Among the lines of the data, copy those that hold "pinAt".

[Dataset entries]
'''

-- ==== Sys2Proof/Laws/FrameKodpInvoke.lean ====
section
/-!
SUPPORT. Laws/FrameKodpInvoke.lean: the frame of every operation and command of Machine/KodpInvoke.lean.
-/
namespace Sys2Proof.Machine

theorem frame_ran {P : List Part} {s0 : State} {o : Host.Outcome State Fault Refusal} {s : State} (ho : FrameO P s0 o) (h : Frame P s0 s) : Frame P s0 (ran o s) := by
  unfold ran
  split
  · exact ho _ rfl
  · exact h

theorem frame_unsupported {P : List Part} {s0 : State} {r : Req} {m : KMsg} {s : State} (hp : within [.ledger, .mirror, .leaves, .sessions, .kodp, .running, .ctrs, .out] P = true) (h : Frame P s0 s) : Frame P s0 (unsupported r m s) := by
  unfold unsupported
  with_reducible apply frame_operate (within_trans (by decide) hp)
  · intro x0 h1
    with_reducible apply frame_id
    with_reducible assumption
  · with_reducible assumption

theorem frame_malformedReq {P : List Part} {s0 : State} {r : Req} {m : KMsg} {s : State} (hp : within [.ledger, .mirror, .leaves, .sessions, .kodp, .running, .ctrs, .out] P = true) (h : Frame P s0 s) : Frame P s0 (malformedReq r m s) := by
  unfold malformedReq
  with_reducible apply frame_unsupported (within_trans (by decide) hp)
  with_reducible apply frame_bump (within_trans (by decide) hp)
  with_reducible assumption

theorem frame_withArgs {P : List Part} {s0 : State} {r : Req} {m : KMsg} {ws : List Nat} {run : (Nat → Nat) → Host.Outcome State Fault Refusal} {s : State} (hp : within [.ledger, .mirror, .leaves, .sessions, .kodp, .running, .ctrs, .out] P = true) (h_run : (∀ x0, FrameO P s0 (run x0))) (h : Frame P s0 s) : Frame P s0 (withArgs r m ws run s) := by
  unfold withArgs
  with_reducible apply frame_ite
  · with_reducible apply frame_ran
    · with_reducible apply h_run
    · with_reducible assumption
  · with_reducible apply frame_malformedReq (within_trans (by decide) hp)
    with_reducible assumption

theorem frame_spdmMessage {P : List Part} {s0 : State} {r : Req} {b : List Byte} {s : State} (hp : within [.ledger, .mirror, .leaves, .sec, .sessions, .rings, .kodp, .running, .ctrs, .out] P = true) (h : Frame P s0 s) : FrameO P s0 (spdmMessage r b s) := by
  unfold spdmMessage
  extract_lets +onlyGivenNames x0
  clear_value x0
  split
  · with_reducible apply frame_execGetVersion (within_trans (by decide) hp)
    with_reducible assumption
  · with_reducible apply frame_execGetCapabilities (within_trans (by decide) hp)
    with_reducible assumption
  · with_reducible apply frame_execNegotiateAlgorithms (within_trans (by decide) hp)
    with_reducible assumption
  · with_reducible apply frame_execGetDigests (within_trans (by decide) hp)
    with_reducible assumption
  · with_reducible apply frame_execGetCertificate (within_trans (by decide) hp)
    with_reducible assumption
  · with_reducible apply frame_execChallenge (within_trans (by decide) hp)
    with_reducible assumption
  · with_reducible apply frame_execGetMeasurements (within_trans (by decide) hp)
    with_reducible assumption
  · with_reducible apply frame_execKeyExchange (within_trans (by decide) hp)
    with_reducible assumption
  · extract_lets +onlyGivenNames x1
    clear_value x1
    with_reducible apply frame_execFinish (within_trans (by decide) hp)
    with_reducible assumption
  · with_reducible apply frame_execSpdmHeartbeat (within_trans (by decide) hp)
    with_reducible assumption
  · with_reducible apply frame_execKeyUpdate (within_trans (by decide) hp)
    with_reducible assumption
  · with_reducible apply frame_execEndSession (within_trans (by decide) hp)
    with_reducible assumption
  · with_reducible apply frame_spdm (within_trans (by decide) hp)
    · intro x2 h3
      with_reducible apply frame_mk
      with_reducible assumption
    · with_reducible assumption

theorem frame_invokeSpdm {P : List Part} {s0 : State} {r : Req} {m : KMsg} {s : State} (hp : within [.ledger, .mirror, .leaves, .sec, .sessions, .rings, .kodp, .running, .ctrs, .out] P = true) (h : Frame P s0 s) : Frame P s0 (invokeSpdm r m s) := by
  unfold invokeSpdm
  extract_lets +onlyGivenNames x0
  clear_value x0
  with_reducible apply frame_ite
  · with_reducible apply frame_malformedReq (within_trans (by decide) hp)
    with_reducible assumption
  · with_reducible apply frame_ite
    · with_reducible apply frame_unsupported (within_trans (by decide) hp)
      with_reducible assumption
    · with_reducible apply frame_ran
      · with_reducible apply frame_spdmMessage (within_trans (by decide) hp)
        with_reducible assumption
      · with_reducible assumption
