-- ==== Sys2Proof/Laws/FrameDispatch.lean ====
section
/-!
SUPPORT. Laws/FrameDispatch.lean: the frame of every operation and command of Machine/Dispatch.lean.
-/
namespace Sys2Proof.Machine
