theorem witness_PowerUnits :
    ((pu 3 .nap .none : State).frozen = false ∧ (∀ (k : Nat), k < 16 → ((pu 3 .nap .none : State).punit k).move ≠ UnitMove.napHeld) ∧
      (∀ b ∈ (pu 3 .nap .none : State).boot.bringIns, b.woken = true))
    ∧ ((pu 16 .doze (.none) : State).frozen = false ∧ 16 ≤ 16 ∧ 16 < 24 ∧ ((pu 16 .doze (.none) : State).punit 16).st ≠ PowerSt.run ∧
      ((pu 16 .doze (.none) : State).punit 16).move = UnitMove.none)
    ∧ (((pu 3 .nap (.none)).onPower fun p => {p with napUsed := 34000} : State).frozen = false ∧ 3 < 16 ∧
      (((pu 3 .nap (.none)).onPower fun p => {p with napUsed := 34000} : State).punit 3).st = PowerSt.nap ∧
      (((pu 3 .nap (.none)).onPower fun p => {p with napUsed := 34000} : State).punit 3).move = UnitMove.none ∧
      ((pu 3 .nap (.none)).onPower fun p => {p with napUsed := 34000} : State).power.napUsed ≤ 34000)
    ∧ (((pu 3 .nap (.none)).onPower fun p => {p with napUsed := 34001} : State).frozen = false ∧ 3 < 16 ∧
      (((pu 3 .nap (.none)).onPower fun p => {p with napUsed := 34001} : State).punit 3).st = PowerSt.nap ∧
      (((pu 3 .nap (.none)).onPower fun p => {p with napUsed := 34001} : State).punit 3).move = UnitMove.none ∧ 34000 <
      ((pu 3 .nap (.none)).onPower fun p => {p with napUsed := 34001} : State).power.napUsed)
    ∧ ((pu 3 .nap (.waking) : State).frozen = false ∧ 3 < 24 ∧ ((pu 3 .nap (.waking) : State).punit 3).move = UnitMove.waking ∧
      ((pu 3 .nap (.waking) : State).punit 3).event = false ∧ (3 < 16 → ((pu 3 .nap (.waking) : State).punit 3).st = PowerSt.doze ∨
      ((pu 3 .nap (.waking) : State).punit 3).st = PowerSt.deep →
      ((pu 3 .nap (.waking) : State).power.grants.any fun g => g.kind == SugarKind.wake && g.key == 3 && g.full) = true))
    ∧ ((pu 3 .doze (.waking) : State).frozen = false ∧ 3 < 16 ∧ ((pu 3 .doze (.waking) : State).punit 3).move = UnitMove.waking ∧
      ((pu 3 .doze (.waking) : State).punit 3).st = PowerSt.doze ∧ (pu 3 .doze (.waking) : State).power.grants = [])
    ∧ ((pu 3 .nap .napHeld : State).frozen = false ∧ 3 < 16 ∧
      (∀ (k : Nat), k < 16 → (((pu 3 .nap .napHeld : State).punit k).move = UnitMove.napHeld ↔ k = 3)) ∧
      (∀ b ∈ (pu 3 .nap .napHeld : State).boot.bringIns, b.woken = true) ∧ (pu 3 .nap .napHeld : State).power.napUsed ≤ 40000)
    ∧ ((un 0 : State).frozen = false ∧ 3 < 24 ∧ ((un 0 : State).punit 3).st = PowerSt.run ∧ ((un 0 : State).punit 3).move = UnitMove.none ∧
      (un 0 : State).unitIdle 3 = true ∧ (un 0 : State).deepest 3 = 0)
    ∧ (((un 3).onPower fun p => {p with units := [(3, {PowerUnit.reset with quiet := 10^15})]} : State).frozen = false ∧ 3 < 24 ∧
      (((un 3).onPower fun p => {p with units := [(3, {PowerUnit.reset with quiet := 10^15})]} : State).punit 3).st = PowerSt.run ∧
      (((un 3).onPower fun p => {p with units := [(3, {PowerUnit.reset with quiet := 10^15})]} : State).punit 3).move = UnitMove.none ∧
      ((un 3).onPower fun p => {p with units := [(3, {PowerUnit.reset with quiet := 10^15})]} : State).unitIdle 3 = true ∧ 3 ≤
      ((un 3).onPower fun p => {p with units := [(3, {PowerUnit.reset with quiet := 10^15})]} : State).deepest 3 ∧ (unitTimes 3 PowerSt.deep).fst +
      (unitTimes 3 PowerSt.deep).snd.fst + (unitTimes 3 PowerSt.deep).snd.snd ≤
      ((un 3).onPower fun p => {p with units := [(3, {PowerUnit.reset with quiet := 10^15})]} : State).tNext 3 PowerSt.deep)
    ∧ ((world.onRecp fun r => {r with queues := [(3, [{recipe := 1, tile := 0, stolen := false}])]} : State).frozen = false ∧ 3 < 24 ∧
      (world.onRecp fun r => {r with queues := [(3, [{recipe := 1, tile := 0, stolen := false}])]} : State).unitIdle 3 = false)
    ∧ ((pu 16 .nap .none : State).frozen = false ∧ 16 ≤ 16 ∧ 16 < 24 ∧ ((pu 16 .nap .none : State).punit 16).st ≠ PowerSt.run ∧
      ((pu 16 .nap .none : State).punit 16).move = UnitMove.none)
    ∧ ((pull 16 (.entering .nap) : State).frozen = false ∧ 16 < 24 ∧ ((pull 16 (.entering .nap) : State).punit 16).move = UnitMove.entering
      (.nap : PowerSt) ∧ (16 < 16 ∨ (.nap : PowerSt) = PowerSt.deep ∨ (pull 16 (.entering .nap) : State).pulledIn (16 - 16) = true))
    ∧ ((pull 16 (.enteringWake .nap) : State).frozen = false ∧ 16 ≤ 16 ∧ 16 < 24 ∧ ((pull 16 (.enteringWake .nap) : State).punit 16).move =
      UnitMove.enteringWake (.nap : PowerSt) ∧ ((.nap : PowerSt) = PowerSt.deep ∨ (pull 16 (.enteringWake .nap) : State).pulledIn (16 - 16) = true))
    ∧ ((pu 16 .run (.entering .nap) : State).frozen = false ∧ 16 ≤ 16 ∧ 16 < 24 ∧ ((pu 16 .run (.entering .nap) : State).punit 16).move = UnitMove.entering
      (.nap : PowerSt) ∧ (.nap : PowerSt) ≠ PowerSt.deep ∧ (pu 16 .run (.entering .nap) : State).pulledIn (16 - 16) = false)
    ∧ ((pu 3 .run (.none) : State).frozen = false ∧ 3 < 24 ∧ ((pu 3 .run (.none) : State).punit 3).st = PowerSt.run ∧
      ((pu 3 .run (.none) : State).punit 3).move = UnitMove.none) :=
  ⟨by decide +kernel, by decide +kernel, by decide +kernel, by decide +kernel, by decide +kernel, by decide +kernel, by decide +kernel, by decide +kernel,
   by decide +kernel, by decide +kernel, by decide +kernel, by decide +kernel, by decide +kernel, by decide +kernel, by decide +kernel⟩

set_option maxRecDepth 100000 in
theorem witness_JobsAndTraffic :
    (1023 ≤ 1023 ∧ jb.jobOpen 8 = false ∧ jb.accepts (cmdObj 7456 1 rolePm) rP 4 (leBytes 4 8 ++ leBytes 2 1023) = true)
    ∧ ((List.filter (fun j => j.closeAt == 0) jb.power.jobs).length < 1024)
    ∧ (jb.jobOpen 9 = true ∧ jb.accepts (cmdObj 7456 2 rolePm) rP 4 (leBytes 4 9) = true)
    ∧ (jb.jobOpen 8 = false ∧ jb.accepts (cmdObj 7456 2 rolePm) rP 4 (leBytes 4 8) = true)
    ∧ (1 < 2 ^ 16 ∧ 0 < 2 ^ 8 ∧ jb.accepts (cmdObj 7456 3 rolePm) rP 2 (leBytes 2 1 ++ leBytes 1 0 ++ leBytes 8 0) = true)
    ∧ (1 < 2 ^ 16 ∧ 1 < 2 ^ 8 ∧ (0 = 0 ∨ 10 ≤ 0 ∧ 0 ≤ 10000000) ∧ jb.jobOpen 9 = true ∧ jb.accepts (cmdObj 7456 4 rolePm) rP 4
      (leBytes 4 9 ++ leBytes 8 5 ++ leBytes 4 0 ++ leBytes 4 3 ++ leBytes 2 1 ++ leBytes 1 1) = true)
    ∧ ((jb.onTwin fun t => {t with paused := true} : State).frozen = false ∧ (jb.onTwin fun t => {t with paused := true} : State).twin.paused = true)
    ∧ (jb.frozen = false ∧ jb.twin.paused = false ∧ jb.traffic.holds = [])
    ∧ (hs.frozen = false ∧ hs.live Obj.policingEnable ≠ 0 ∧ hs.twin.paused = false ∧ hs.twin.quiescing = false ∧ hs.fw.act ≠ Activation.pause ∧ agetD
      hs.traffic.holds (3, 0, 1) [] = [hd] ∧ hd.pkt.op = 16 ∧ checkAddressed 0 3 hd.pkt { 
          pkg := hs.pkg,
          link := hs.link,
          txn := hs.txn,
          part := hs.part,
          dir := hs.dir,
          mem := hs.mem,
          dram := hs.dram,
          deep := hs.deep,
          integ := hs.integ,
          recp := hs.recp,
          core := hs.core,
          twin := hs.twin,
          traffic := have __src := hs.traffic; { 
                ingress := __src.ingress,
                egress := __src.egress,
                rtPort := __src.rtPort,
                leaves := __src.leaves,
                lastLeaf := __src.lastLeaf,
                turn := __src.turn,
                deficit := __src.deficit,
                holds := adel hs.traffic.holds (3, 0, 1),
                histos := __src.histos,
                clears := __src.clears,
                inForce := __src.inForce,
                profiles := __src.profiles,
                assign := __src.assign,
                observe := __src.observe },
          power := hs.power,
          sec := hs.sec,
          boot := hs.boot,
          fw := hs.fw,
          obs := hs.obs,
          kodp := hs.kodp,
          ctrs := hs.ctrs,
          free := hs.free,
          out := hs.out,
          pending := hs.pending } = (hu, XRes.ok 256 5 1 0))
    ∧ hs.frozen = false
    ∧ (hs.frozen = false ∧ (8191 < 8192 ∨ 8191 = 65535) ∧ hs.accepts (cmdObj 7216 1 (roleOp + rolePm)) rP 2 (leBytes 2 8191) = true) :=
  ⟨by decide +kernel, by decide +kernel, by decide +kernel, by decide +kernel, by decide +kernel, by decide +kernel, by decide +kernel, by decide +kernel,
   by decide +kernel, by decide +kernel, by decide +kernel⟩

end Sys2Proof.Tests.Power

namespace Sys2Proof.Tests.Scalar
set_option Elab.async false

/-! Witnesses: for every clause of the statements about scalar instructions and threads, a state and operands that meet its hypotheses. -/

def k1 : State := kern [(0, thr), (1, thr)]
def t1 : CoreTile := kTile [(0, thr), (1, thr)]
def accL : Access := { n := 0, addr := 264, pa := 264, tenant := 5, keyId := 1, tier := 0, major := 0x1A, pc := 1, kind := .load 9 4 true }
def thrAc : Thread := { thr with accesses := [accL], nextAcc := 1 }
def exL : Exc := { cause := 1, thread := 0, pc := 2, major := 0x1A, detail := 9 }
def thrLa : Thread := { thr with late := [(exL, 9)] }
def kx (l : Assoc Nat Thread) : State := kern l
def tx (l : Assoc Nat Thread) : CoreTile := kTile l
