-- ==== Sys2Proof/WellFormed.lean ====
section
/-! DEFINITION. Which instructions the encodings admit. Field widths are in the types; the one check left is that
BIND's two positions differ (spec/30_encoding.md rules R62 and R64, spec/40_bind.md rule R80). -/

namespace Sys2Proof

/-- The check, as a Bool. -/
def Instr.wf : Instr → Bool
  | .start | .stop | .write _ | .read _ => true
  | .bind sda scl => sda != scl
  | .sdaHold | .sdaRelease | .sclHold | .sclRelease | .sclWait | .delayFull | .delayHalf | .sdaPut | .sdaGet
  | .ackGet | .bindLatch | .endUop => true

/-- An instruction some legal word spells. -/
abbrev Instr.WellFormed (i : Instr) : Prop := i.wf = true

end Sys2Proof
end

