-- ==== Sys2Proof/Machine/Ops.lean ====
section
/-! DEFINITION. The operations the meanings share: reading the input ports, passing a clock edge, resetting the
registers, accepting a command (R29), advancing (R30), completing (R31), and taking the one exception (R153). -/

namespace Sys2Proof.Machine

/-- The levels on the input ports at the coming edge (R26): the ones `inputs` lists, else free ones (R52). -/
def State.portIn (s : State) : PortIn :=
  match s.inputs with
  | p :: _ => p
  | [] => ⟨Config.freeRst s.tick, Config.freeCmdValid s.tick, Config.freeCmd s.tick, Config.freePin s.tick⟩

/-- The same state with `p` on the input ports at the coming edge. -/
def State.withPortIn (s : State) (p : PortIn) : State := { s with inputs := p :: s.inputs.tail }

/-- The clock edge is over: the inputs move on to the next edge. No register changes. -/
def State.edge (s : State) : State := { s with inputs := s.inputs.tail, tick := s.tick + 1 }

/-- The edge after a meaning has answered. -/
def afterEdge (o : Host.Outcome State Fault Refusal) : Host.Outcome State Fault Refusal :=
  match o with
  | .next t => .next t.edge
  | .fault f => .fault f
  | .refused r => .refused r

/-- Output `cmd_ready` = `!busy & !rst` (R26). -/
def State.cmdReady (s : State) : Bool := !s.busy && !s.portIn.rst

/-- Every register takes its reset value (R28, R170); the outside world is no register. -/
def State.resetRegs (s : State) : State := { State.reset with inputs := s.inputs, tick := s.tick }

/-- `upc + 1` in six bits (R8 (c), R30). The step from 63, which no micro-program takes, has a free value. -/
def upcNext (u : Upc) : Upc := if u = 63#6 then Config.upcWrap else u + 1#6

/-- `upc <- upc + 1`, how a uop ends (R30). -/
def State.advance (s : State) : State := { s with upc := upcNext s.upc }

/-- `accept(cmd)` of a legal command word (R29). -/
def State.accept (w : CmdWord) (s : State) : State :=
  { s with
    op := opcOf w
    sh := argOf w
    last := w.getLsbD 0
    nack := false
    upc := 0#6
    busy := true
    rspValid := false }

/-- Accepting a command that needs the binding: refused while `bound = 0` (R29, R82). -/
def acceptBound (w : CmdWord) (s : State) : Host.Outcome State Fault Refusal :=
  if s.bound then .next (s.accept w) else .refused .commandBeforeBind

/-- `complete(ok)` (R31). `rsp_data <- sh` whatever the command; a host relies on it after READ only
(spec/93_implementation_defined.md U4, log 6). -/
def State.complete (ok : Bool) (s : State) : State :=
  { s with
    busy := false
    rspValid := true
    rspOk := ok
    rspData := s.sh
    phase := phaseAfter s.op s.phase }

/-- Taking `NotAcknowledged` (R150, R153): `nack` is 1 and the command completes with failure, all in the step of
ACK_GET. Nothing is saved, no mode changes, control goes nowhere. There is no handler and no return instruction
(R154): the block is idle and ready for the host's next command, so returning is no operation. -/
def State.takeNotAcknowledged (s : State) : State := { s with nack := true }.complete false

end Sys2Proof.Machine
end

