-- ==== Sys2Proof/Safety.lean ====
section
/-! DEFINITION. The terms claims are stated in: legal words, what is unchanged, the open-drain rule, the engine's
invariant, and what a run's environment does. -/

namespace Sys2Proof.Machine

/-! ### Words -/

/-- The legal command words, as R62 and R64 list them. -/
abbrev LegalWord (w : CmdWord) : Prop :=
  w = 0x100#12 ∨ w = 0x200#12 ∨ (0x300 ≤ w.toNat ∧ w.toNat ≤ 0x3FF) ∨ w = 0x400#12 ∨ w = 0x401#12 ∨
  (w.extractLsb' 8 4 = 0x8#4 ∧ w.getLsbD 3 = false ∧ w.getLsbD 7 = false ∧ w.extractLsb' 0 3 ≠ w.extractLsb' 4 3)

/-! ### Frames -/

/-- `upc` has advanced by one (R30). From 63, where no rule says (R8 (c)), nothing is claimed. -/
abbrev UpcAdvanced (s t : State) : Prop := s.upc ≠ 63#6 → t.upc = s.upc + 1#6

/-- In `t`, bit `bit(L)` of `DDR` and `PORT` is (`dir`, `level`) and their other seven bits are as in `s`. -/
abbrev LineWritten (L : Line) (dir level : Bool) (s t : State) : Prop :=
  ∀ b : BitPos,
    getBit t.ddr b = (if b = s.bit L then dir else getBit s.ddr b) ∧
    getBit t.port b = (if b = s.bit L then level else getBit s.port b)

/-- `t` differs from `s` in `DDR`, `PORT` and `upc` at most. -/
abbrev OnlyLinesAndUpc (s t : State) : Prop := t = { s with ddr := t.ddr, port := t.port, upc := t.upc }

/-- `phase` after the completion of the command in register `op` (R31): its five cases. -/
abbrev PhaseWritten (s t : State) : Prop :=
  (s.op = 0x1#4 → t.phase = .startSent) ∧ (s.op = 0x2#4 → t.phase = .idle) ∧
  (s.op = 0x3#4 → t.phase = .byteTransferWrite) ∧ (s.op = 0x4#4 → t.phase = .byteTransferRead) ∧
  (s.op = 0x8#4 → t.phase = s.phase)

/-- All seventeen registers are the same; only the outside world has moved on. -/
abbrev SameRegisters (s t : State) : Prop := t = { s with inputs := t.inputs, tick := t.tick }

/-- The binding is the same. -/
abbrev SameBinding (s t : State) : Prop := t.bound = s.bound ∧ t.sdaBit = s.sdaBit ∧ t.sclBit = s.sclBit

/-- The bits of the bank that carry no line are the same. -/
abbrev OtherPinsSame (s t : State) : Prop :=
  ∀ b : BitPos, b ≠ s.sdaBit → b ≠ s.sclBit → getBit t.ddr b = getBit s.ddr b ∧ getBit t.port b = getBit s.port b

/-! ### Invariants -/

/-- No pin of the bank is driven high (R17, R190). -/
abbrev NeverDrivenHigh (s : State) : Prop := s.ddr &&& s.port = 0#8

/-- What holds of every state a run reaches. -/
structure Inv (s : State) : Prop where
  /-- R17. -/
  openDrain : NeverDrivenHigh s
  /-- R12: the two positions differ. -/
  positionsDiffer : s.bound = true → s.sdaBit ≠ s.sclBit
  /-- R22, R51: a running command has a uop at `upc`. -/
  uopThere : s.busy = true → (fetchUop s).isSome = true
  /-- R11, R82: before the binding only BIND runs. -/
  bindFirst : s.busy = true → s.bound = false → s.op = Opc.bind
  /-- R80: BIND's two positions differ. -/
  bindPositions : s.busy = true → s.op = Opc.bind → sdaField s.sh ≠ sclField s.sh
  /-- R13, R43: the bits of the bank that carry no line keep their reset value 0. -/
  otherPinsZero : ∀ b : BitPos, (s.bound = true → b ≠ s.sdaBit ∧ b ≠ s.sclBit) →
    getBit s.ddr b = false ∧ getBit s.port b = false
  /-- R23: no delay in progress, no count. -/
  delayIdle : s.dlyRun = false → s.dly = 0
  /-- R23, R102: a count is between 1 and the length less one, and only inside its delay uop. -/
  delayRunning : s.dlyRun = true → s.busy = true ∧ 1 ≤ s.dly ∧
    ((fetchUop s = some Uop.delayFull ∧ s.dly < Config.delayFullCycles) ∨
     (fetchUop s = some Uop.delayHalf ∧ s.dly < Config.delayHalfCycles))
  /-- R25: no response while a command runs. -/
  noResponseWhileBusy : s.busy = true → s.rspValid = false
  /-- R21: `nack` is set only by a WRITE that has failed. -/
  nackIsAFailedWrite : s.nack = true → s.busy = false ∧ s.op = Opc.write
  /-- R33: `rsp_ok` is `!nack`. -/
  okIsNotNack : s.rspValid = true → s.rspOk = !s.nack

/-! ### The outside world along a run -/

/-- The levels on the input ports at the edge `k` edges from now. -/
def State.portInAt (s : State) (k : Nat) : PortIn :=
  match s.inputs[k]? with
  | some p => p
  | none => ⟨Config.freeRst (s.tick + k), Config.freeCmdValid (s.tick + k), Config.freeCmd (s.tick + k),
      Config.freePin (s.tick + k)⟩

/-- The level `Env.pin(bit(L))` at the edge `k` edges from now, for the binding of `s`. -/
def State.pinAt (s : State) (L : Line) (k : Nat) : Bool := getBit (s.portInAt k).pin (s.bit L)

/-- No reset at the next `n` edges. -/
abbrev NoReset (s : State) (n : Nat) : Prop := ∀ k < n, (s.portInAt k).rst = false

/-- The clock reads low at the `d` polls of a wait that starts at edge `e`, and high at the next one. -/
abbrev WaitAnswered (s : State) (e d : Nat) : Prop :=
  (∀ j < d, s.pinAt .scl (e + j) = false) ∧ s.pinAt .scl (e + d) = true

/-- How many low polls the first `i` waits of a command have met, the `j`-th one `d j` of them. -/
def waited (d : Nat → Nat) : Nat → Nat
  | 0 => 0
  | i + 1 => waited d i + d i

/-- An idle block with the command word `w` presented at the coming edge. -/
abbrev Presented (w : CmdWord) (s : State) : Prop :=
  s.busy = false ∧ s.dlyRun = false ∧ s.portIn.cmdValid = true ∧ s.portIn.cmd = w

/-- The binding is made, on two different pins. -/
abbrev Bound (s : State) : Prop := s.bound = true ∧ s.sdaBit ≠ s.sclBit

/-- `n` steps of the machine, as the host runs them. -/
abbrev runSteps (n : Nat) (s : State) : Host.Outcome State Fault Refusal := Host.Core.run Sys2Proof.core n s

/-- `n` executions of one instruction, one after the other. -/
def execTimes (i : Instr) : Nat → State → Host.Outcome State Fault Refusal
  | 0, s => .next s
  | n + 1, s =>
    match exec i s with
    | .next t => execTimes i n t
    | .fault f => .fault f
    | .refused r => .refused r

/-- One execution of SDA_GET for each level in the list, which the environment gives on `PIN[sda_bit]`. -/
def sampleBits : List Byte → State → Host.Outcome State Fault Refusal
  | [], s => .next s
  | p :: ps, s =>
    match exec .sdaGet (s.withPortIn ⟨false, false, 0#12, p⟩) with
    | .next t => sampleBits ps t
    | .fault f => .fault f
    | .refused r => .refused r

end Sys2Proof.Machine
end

'''

[ANSWER FOR THIS EXERCISE]:
def State.pinAt (s : State) (L : Line) (k : Nat) : Bool := getBit (s.portInAt k).pin (s.bit L)
  (∀ j < d, s.pinAt .scl (e + j) = false) ∧ s.pinAt .scl (e + d) = true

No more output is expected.